We’ve all seen the carefully formatted, highlighted and annotated graphs that analysts use to illustrate various theories about future oil production and prices. The following graph was built from global oil production statistics published by the U.S. Energy Information Administration. It presents a bare bones summary that highlights only one thing; the incredible disconnect between oil prices and oil production rates.
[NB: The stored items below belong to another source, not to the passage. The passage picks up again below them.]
-- ==== Sys2Proof/Machine/Ops.lean ====
section
/-! DEFINITION. The named operations on the state: writing a data register, ending a command (60_exceptions.md
R232, R233), reading a data register that may have no value (R240), the reset input (70 R260).

Ending a command with an error is what this engine has in place of taking an exception, and it is one
operation, `State.raise`. There is no trap and no return from one (R239, R241). -/

namespace Sys2Proof.Machine

/-- Write STATE, whole (R24, R58). -/
def Engine.writeState (e : Engine) (s : Words16) : Engine := { e with state := some s }

/-- Write OUT, whole (R25, R58). -/
def Engine.writeOut (e : Engine) (b : Words16) : Engine := { e with out := some b }

/-- Write KS, whole (R26, R58). -/
def Engine.writeKs (e : Engine) (k : KeyBytes) : Engine := { e with ks := some k }

/-- `finish(E, H, code, R)` (R232): STATUS is updated over the engine state e the command leaves, and one
response is sent. The result words r were computed before this update. -/
def State.finish (s : State) (e : Engine) (opc : Byte) (c : Code) (r : List Word) : State :=
  { s with
    engine := e.record opc c
    responses := s.responses ++ [respond opc c r] }

/-- A command completes: code 0x00, with the engine state e it leaves and its result words r (R86, R232). -/
def State.complete (s : State) (e : Engine) (op : Opcode) (r : List Word) : State :=
  s.finish e op.toByte .ok r

/-- `raise <Code>` (R233): the command stops at once, the engine state is as it was when the command began,
and the command finishes with the code and no result words. -/
def State.raise (s : State) (opc : Byte) (c : Code) : State := s.finish s.engine opc c []

/-- Read a data register that the command needs: a register with no value ends the command with code 0x83,
never with a number (R240). -/
def withOperand {α : Type} (reg : Option α) (op : Opcode) (s : State)
    (body : α → Host.Outcome State Fault Refusal) : Host.Outcome State Fault Refusal :=
  match reg with
  | none => .next (s.raise op.toByte .operandNotWritten)
  | some v => body v

/-- The engine takes the host's next input off the stream. -/
def State.takeInput (s : State) (rest : List HostInput) : State := { s with pending := rest }

/-- The reset input (R260): every piece of the engine's state takes its value of R35. The host's stream and
the responses already sent are not the engine's (log 4). -/
def State.resetEngine (s : State) : State := { s with engine := Engine.reset }

end Sys2Proof.Machine
end

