-- ==== Sys2Proof/Machine/StateBuilder.lean ====
section
/-! DEFINITION. The state initializer and its commands BUILD, LDSTATE, RDSTATE (42_state_builder.md R140 to
R149). -/

namespace Sys2Proof.Machine

/-- The constant "expand 32-byte k" as four little-endian words (R34, R140). -/
def constantWord (i : Nat) : Word :=
  match i with
  | 0 => 0x61707865
  | 1 => 0x3320646e
  | 2 => 0x79622d32
  | _ => 0x6b206574

/-- Word i of the State layout: constant, key, counter, nonce (R140). -/
def layoutWord (key : List Byte) (counter : Word) (nonce : List Byte) (i : Nat) : Word :=
  if i < 4 then constantWord i
  else if i < 12 then leWord key (i - 4)
  else if i = 12 then counter
  else leWord nonce (i - 13)

/-- `build_state(key, counter, nonce)`: the key length is checked before the nonce length (R141). -/
def buildState (key : List Byte) (counter : Word) (nonce : List Byte) : Except Code Words16 :=
  if key.length ≠ 32 then .error .invalidKeyLength
  else if nonce.length ≠ 12 then .error .invalidNonceLength
  else .ok (Vector.ofFn fun i => layoutWord key counter nonce i.val)

/-- BUILD (R144): STATE takes the built State, and the result is its 16 words; on a wrong length STATE keeps
what it had. OUT and KS are not touched (R272). -/
def execBuild (counter : Word) (key nonce : List Byte) (s : State) : Host.Outcome State Fault Refusal :=
  match buildState key counter nonce with
  | .error c => .next (s.raise Opcode.build.toByte c)
  | .ok b => .next (s.complete (s.engine.writeState b) .build b.toList)

/-- LDSTATE (R147): any 16 words, with no check of layout. -/
def execLdstate (b : Words16) (s : State) : Host.Outcome State Fault Refusal :=
  .next (s.complete (s.engine.writeState b) .ldstate [])

/-- RDSTATE (R149). -/
def execRdstate (s : State) : Host.Outcome State Fault Refusal :=
  withOperand s.engine.state .rdstate s fun b => .next (s.complete s.engine .rdstate b.toList)

end Sys2Proof.Machine
end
If the world had plentiful oil resources as some claim, production volumes would have skyrocketed during the early part of this decade. Since production only increased by 14.1% from 1997 through 2006 while market prices climbed by 260%, I’m convinced we can’t drill our way out of this mess. If peak oil advocates are right, and I suspect they are, double-digit gas prices are simply a matter of time. I paid 24.9¢ per gallon for my first tank of gas and forty years later prices peaked at about $4.40; so I fully expect to pay $10 or even $20 a gallon before I die.
Even if you believe global warming is hogwash, the immutable laws of supply and demand remain as fundamental drivers for cleantech, the sixth industrial revolution. In a free global market, the 500 million who need 20 gallons to fill their gas tanks cannot possibly outbid the 6 billion who need 2 gallons to fill a scooter. So unless we’re willing to rely on divine intervention, our only choices are maximizing energy production, reducing dependence on liquid fuels and minimizing waste. The only existing technology that can possibly get us there is energy storage; the beating heart of the cleantech revolution.
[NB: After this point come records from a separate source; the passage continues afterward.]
theorem quarterRound_bijective {g : QuadIdx} (hg : [g.i, g.j, g.k, g.l].Nodup) :
    Function.Bijective fun x => quarterRound x g :=
  Function.bijective_iff_has_inverse.mpr
    ⟨_, leftInverse_writeQuad qrInv_qr hg, leftInverse_writeQuad qr_qrInv hg⟩

theorem phase_bijective {gs : List QuadIdx} (hgs : ∀ g ∈ gs, [g.i, g.j, g.k, g.l].Nodup) :
    Function.Bijective (phase gs) := by
  induction gs with
  | nil => exact Function.bijective_id
  | cons g gs ih =>
    obtain ⟨hg, hgs⟩ := List.forall_mem_cons.mp hgs
    exact (ih hgs).comp (quarterRound_bijective hg)

/-- Settles O10: a double-round is the phase of its eight groups, each of four distinct indices. -/
theorem doubleRoundIsABijection : Obligations.DoubleRoundIsABijection :=
  phase_bijective nodup_of_mem_doubleRoundGroups

/-! ## QR on packets (R124) -/

/-- Settles O27: the checks in their order. -/
theorem qrPackets : Obligations.QrPackets := by
  intro s f p
  have ho : opcField (f ++ 0x04#8) = Opcode.qr.toByte := opcField_append _ _
  have hr := reserved_f0 f 0x04#8
  split_ifs with hf
  · exact endsInFault_of_reserved s ho (mt hr.mp hf)
  · have hr0 := hr.mpr (not_not.mp hf)
    split
    next a b c d => exact completes_of_complete (onPacket_of_accepted s ho hr0 rfl)
    next h4 =>
      refine endsInFault_of_malformed s ho hr0 (fun hp => ?_) nofun nofun
      obtain ⟨a, b, c, d, rfl⟩ := List.length_eq_four.mp hp
      exact h4 a b c d rfl

end Sys2Proof
end

section
/-! PROOFS of the family 42_state_builder: build_state, and BUILD, the loads and the reads of a data register on
commands and on packets (42_state_builder.md R140 to R149; with them RDOUT, LDKS, RDKS and RDSTATUS, R178, R194, R196
and R220). First the packet checks that all commands but ROTL32 and XORS make alike. -/

namespace Sys2Proof

open Machine

/-! ## The packet checks (R86) -/

/-- A packet whose OPC is a command's, ROTL32 and XORS apart: 0x81 for a reserved bit, else 0x84 for a payload of
wrong length, else what follows from performing the command. The field f is the reserved bits, and `bad` says in the
command's own words that the length is wrong. -/
theorem packet_checks {op : Opcode} {h : Word} (s : State) {p : List Word} (ho : opcField h = op.toByte)
    (hn : op ≠ .rotl32) (hx : op ≠ .xors) {n : Nat} {f : BitVec n} (hr : h &&& op.format.rsvdMask = 0 ↔ f = 0)
    {bad : Prop} [Decidable bad] (hb : bad ↔ p.length ≠ plenOf op h) {performed : Prop}
    (hp : p.length = plenOf op h → onPacket s h p = exec (readOperands op h p) s → performed) :
    if f ≠ 0 then EndsInFault (onPacket s h p) s op.toByte 0x81
    else if bad then EndsInFault (onPacket s h p) s op.toByte 0x84
    else performed := by
  split_ifs with hf hl
  · exact endsInFault_of_reserved s ho (mt hr.mp hf)
  · exact endsInFault_of_malformed s ho (hr.mpr (not_not.mp hf)) (hb.mp hl) (fun h => absurd h hn) hx
  · have hl0 := not_not.mp (mt hb.mpr hl)
    exact hp hl0 (onPacket_of_accepted s ho (hr.mpr (not_not.mp hf)) hl0)

/-! ## build_state and BUILD (R140 to R144) -/

/-- The 16 words of R140. -/
theorem buildState_ok {key nonce : List Byte} (hk : key.length = 32) (hn : nonce.length = 12) (counter : Word) :
    ∃ b : Words16, buildState key counter nonce = .ok b
      ∧ b.toList = [0x61707865, 0x3320646e, 0x79622d32, 0x6b206574]
          ++ (List.range 8).map (leWord key) ++ [counter] ++ (List.range 3).map (leWord nonce) :=
  ⟨_, (if_neg (not_not.mpr hk)).trans (if_neg (not_not.mpr hn)), Vector.toList_ofFn⟩

theorem exec_build_of_ok {key nonce : List Byte} {counter : Word} {b : Words16}
    (h : buildState key counter nonce = .ok b) (s : State) :
    exec (.build counter key nonce) s = .next (s.complete (s.engine.writeState b) .build b.toList) := by
  simp only [exec, execBuild, h]

/-- The words of a string unpacked from whole words are these words (R54). -/
theorem map_leWord_unpack {ws : List Word} {n : Nat} (h : ws.length = n) :
    (List.range n).map (leWord (unpack ws (4 * n))) = ws :=
  List.ext_getElem (by simp [h]) fun i _ hi => by
    rw [List.getElem_map, List.getElem_range, List.getElem_eq_getD 0]
    refine leWord_eq_of_byteOf fun k hk => ?_
    have hdiv : (4 * i + k) / 4 = i := by omega
    have hmod : (4 * i + k) % 4 = k := by omega
    rw [unpack_getD _ (by omega), hdiv, hmod]

/-- Settles O17: the two checks in their order, else the layout. -/
theorem buildStateLaysOut : Obligations.BuildStateLaysOut :=
  fun _ counter nonce => ⟨fun hk => buildState_of_key_length hk counter nonce,
    fun hk hn => buildState_of_nonce_length hk hn counter, fun hk hn => buildState_ok hk hn counter⟩

/-- Settles O36: the built State is written. -/
theorem buildCompletes : Obligations.BuildCompletes := by
  intro s counter key nonce hk hn
  obtain ⟨b, hb, hw⟩ := buildState_ok hk hn counter
  exact ⟨b, hw, completes_of_complete (exec_build_of_ok hb s)⟩

/-- Settles O28: a decoded key and nonce have the lengths of their fields, so their checks are those of the command;
where both pass, the words of the key and of the nonce are words of the payload. -/
theorem buildPackets : Obligations.BuildPackets := by
  intro s f nlen klen p
  have hk := klenField_append f nlen klen Opcode.build.toByte
  have hn := nlenField_append f nlen klen Opcode.build.toByte
  refine packet_checks (op := .build) s (opcField_append _ _) nofun nofun (reserved_fb f nlen klen _)
    (by simp only [plenOf, hk, hn, wordCount]) fun hl ha => ?_
  have hkey := unpack_key_length hl
  have hnonce := unpack_nonce_length hl
  simp only [plenOf, hk, hn, readOperands] at hl hkey hnonce ha
  obtain ⟨-, hkeyError, hnonceError, -⟩ := refusedOperandValues s
  split_ifs with hk32 hn12
  · exact ha ▸ hkeyError _ _ _ (hkey.trans_ne (mt (BitVec.eq_of_toNat_eq (y := 32#8)) hk32))
  · obtain rfl := not_not.mp hk32
    exact ha ▸ hnonceError _ _ _ hkey (hnonce.trans_ne (mt (BitVec.eq_of_toNat_eq (y := 12#8)) hn12))
  · obtain rfl := not_not.mp hk32
    obtain rfl := not_not.mp hn12
    have hlen : p.length = 12 := hl
    have hkeyWords := map_leWord_unpack (ws := (p.drop 1).take 8) (n := 8) (by simp [hlen])
    have hnonceWords := map_leWord_unpack (ws := p.drop 9) (n := 3) (by simp [hlen])
    have hcounter : [p.getD 0 0] = p.take 1 := by
      cases p with
      | nil => cases hlen
      | cons w ws => rfl
    obtain ⟨b, hb, hc⟩ := buildCompletes s (p.getD 0 0) _ _ hkey hnonce
    refine ⟨b, hb.trans ?_, ha ▸ hc⟩
    rw [← hcounter]
    exact congrArg₂ (fun ks ns => _ ++ ks ++ _ ++ ns) hkeyWords hnonceWords

/-! ## Loading a data register (R147, R194) -/

/-- Settles O37: each load is one write. -/
theorem loadsComplete : Obligations.LoadsComplete :=
  fun s b k => ⟨completes_complete s (s.engine.writeState b) .ldstate [],
    completes_complete s (s.engine.writeKs k) .ldks []⟩

/-- Byte 4j+m of the loaded KS is byte m of payload word j (R56, R194). -/
theorem bytes64_words16_getElem (p : List Word) {j m : Nat} (hj : j < 16) (hm : m < 4) :
    (bytes64 (words16 p))[4 * j + m] = byteOf (p.getD j 0) m := by
  have hdiv : (4 * j + m) / 4 = j := by omega
  have hmod : (4 * j + m) % 4 = m := by omega
  simp only [bytes64_getElem, words16_getElem, hdiv, hmod]

/-- Settles O29: the packet checks, else the load of the payload's words. -/
theorem loadPackets : Obligations.LoadPackets := by
  intro s f p
  obtain ⟨hstate, hks⟩ := loadsComplete s (words16 p) (bytes64 (words16 p))
  exact ⟨packet_checks (op := .ldstate) s (opcField_append f _) nofun nofun (reserved_f0 f _) Iff.rfl
      fun hl ha => ⟨_, toList_words16 hl, ha ▸ hstate⟩,
    packet_checks (op := .ldks) s (opcField_append f _) nofun nofun (reserved_f0 f _) Iff.rfl
      fun _ ha => ⟨_, fun _ _ hj hm => bytes64_words16_getElem p hj hm, ha ▸ hks⟩⟩

/-! ## Reading a data register (R149, R178, R196, R240) -/

theorem pack_eq_map_leWord (b : List Byte) : pack b = (List.range (wordCount b.length)).map (leWord b) :=
  List.ext_getElem (by simp [pack_length]) fun j _ _ => by
    rw [List.getElem_eq_getD 0, pack_getD, List.getElem_map, List.getElem_range]

/-- The words that RDKS answers (R196). -/
theorem pack_keyBytes (k : KeyBytes) : pack k.toList = (List.range 16).map (leWord k.toList) := by
  rw [pack_eq_map_leWord, Vector.length_toList]
  rfl

section
variable {α : Type} {reg : Option α} {op : Opcode} {s : State} {words : α → List Word}

theorem endsInFault_register_read (h : reg = none) :
    EndsInFault (withOperand reg op s fun v => .next (s.complete s.engine op (words v))) s op.toByte 0x83 :=
  endsInFault_of_raise (c := .operandNotWritten) (h ▸ rfl) rfl

theorem completes_register_read {v : α} (h : reg = some v) :
    Completes (withOperand reg op s fun v => .next (s.complete s.engine op (words v))) s s.engine op.toByte
      (words v) :=
  completes_of_complete (h ▸ rfl)

/-- A command with neither header field nor payload that answers the words of a register: on a packet with its OPC,
0x81 for a reserved bit, else 0x84 for a payload, else what follows from 0x83 where the register has no value, and
from the answer where it has one. -/
theorem register_read_packet (hf : op.format = .f0) (hl : ∀ h, plenOf op h = 0)
    (he : ∀ h p, exec (readOperands op h p) s
      = withOperand reg op s fun v => .next (s.complete s.engine op (words v)))
    (f : BitVec 24) (p : List Word) {performed : Prop}
    (hnone : reg = none → EndsInFault (onPacket s (f ++ op.toByte) p) s op.toByte 0x83 → performed)
    (hsome : ∀ v, reg = some v →
      Completes (onPacket s (f ++ op.toByte) p) s s.engine op.toByte (words v) → performed) :
    if f ≠ 0 then EndsInFault (onPacket s (f ++ op.toByte) p) s op.toByte 0x81
    else if p ≠ [] then EndsInFault (onPacket s (f ++ op.toByte) p) s op.toByte 0x84
    else performed := by
  have hb : p ≠ [] ↔ p.length ≠ plenOf op (f ++ op.toByte) := by rw [hl]; exact List.length_eq_zero_iff.not.symm
  refine packet_checks s (opcField_append f _) (by rintro rfl; cases hf) (by rintro rfl; cases hf)
    (hf ▸ reserved_f0 f _) hb fun _ ha => ?_
  rw [he] at ha
  cases hv : reg with
  | none => exact hnone hv (ha ▸ endsInFault_register_read hv)
  | some v => exact hsome v hv (ha ▸ completes_register_read hv)

end

/-- Settles O38: each read answers the words of its register. -/
theorem readsComplete : Obligations.ReadsComplete :=
  fun s => ⟨fun _ => completes_register_read (op := .rdstate), fun _ => completes_register_read (op := .rdout),
    fun k hk => pack_keyBytes k ▸ completes_register_read (op := .rdks) hk, completes_of_complete (exec_rdstatus s)⟩

/-- Settles O30: the packet checks, else the read of the register. -/
theorem readPackets : Obligations.ReadPackets := by
  intro s f p
  simp only [← pack_keyBytes]
  exact ⟨register_read_packet (op := .rdstate) rfl (fun _ => rfl) (fun _ _ => rfl) f p
      (fun hv h => hv ▸ h) fun _ hv h => hv ▸ h,
    register_read_packet (op := .rdout) rfl (fun _ => rfl) (fun _ _ => rfl) f p
      (fun hv h => hv ▸ h) fun _ hv h => hv ▸ h,
    register_read_packet (op := .rdks) rfl (fun _ => rfl) (fun _ _ => rfl) f p
      (fun hv h => hv ▸ h) fun _ hv h => hv ▸ h⟩

end Sys2Proof
end

section
/-! PROOFS of the family 43_block_transform: the index groups, the block function, its trace record by record and word
by word, and BLOCK on commands and on packets (43_block_transform.md R160 to R176). A trace is read by the position of
its records: two records for each group of a phase, seventeen for each double-round. -/

namespace Sys2Proof

open Machine

/-! ## The groups of a phase (R161, R162) -/

/-- Settles O8, on the two tables themselves. -/
theorem indexGroupsAreTheTable : Obligations.IndexGroupsAreTheTable :=
  ⟨rfl, rfl, by decide⟩

/-- No index belongs to both groups. -/
def Machine.QuadIdx.Disjoint (g h : QuadIdx) : Prop := ∀ m ∈ [g.i, g.j, g.k, g.l], m ∉ [h.i, h.j, h.k, h.l]

theorem Machine.QuadIdx.Disjoint.symm {g h : QuadIdx} (hd : g.Disjoint h) : h.Disjoint g :=
  fun m hm hg => hd m hg hm

/-- A word outside the group written first is as if that write had not been made. -/
theorem getElem_writeQuad_writeQuad_of_notMem (x : Words16) {g : QuadIdx} (h : QuadIdx) (q r : Quad) {m : Fin 16}
    (hm : m ∉ [g.i, g.j, g.k, g.l]) : (writeQuad (writeQuad x g q) h r)[m] = (writeQuad x h r)[m] := by
  simp only [getElem_writeQuad _ h, getElem_writeQuad_of_notMem x q hm]

section
variable (x : Words16) {g h : QuadIdx} (hd : g.Disjoint h) (q r : Quad)
include hd

/-- The words of a group are read past a write to a disjoint group. -/
theorem readQuad_writeQuad_of_disjoint : readQuad (writeQuad x g q) h = readQuad x h := by
  have hx : ∀ m ∈ [h.i, h.j, h.k, h.l], (writeQuad x g q)[m] = x[m] := fun m hm =>
    getElem_writeQuad_of_notMem x q (hd.symm m hm)
  simp only [List.forall_mem_cons] at hx
  obtain ⟨hi, hj, hk, hl, -⟩ := hx
  simp only [readQuad, hi, hj, hk, hl]

theorem writeQuad_comm_of_disjoint :
    writeQuad (writeQuad x g q) h r = writeQuad (writeQuad x h r) g q := by
  refine words16_ext fun m => ?_
  by_cases hm : m ∈ [g.i, g.j, g.k, g.l]
  · rw [getElem_writeQuad_of_notMem _ r (hd m hm), getElem_writeQuad_writeQuad_of_notMem x g r q (hd m hm)]
  · rw [getElem_writeQuad_writeQuad_of_notMem x h q r hm, getElem_writeQuad_of_notMem _ q hm]

theorem quarterRound_comm_of_disjoint :
    quarterRound (quarterRound x g) h = quarterRound (quarterRound x h) g := by
  simp only [quarterRound, readQuad_writeQuad_of_disjoint x hd, readQuad_writeQuad_of_disjoint x hd.symm,
    writeQuad_comm_of_disjoint x hd]

end

theorem phase_eq_of_perm {gs gs' : List QuadIdx} (hd : ∀ g ∈ gs, ∀ h ∈ gs, g ≠ h → g.Disjoint h)
    (hp : gs'.Perm gs) (w : Words16) : phase gs' w = phase gs w := by
  refine (hp.symm.foldl_eq' (fun g hg h hh x => ?_) w).symm
  by_cases hgh : g = h
  · rw [hgh]
  · exact quarterRound_comm_of_disjoint x (hd g hg h hh hgh)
In early September, I published an article called Energy Storage Stocks; Performance, Cost and Bell Shaped Curves; an early effort to explain that a statistical analysis of energy storage needs in most applications would yield a normal bell shaped curve. In early October, I published an article called Alternative Energy, Regular Guy Stuff and Rainbow Stew; an effort to explain the common man’s response to alternative energy in general and energy storage in particular. The core message in both articles was that growth in energy storage would be driven by the choices of individual consumers and the market could be statistically described by a normal bell shaped curve where a small minority have modest needs, a large majority have average needs and a small minority have extreme needs. My basic premise was that every energy storage decision will boil down to a cost-benefit analysis where the value of the energy delivered to an application must exceed the cost of the original energy inputs plus the fully loaded cost of the energy storage system. My conclusion was that while companies at the performance extremes will enjoy an undue share of the publicity and glory, the companies that offer a cost-effective solution for the average user will book the lion’s share of the future revenues and profits.
There are tremendous opportunities in the energy storage sector, but not on the bleeding edge of storage technology. Companies like Exide (XIDE), Enersys (NYSE:ENS), C&D Technologies (CHP) and Axion Power (NASDAQ:AXPW) that make energy storage products for regular guys with average needs are sure to prosper and appreciate substantially as they shed an old-tech image. Companies like Ener1 (NASDAQ:HEV), Valence (VLNC) and Altair Nanotechnologies (NASDAQ:ALTI) may survive by selling expensive products to an extreme performance niche, but they’ve already had their 15 minutes of fame and 300% gains. Apple has always been the leader in PC performance while Microsoft and Intel focused on cheaper solutions for regular guys. Do I need to remind anyone who won the first 20 years of the PC wars?
Disclosure: Author holds a large long position in Axion Power (AXPW), recently bought small long positions in Exide (XIDE) and Enersys (ENS) and will likely make additional energy storage sector investments in the future.